Gerhard Richter’s Portrayal of Ulrike Meinhof
Ulrike Meinhof’s time with the R.A.F was gruesome, violent, and eventually lead to her insanity. She was an influential figure in Germany and made many important appearances. She lived in the spotlight for many years, before and after the creation of the Red Army Faction. In her early life, she joined the Socialist German Student Union and in 1959 joined the banned Communist Part of Germany. She was a well-known West German far-left militant who was clearly outspoken about her views and often wrote about it for Konkret, the magazine which employed her as chief editor. After the attempted assassination of Rudi Dutschke, a socialist activist, Meinhof wrote an article for Konkret in which she quotes, “Protest is when I say this does not please me. Resistance is when I ensure what does not please me occurs no more.” This was an early display of the start of her militant ideology. She was approached by Gudrun Ensslin, asking for aid in releasing her boyfriend, Andreas Baader from police custody. Under her plan, Baader would escape and Meinhof would stay behind for an alibi. During the breakout, Meinhof strayed from the plan and escaped with Baader, therefore officially making herself a suspect. In the next two years, she partook in a string of bank robberies and formed the Baader-Meinhof Group (RAF). After many years of violence and terrorism, the group was finally arrested.

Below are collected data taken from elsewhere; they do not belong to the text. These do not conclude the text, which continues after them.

-- ==== Sys2Proof/Machine/Flags.lean ====
section
/-! DEFINITION. The flag register `CPS` (R15): its setters, the one place each flag is written, and the numeric codes this
spec assigns to `CPS`, `PHASE`, `END` and `ERR` (decision D3). -/

namespace Sys2Proof.Machine

/-- `CPS.IHDR_SEEN <- 1` (R112). -/
def Cps.markIhdr (c : Cps) : Cps := { c with ihdrSeen := true }

/-- `CPS.IDAT_SEEN <- 1; CPS.IN_RUN <- 1` (R113), on every `IDAT`. -/
def Cps.markIdat (c : Cps) : Cps := { c with idatSeen := true, inRun := true }

/-- `CPS.IN_RUN <- 0` (R110); `IDAT_SEEN` keeps its value. -/
def Cps.endRun (c : Cps) : Cps := { c with inRun := false }

/-- `CPS.IEND_SEEN <- 1` (R116). -/
def Cps.markIend (c : Cps) : Cps := { c with iendSeen := true }

/-- The 4-bit view: bit 0 `IHDR_SEEN`, bit 1 `IDAT_SEEN`, bit 2 `IN_RUN`, bit 3 `IEND_SEEN` (R15). -/
def Cps.toBits (c : Cps) : BitVec 4 :=
  BitVec.ofNat 4 (c.ihdrSeen.toNat + 2 * c.idatSeen.toNat + 4 * c.inRun.toNat + 8 * c.iendSeen.toNat)

/-- The codes of `PHASE` (R11). -/
def Phase.code : Phase → Nat
  | .idle => 0
  | .run => 1
  | .done => 2
  | .fault => 3

/-- The codes of `END` (R12). -/
def EndCause.code : EndCause → Nat
  | .none => 0
  | .iend => 1
  | .eof => 2

/-- The codes of `ERR` (R210). -/
def ErrKind.code : ErrKind → Nat
  | .noError => 0
  | .ioError => 1
  | .invalidSignature => 2
  | .missingHeader => 3
  | .invalidDimensions => 4
  | .unsupportedFormat => 5
  | .chunkOrderingViolation => 6
  | .decompressionError => 7
  | .truncatedChunk => 8
  | .badHeaderLength => 9
  | .scanlineLengthMismatch => 10
  | .badFilterType => 11

end Sys2Proof.Machine
end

In attempting to understand the meaning behind paintings and portrayals, it is often difficult to differentiate the artist’s intentions from the perspective of the viewer. Gerhard Richter’s paintings of Ulrike Meinhof, as a series, see the gradual change in the images from the beginning as a clear image based off the photograph to a, in the last image, very blurred, blended creation. In the progression of the paintings, we see Meinhof slowly distancing from reality. The once well-known terrorist slowly fading to nothingness. She, in the last image, takes on a much more human form, in which this idealized figure becomes just like the common man. Gerhard Richter’s youth portrait of Ulrike Meinhof paints a different picture, however. She appears young, a rising, new face in the fight against this new Germany. She appears youthful, untroubled by the years of work that she will face later. In this portrait, she is a person, not a character, she has not been demonized or dehumanized by the media. This is a way to identify with her on a much more physical, intimate level. However, in the “Dead” series of paintings, after many years with the RAF, Meinhof has lost any sense of humanity in these images. The series depicting her dead body is the final place she will ever be seen. It’s a gruesome depiction of the fall of an influential person of the time.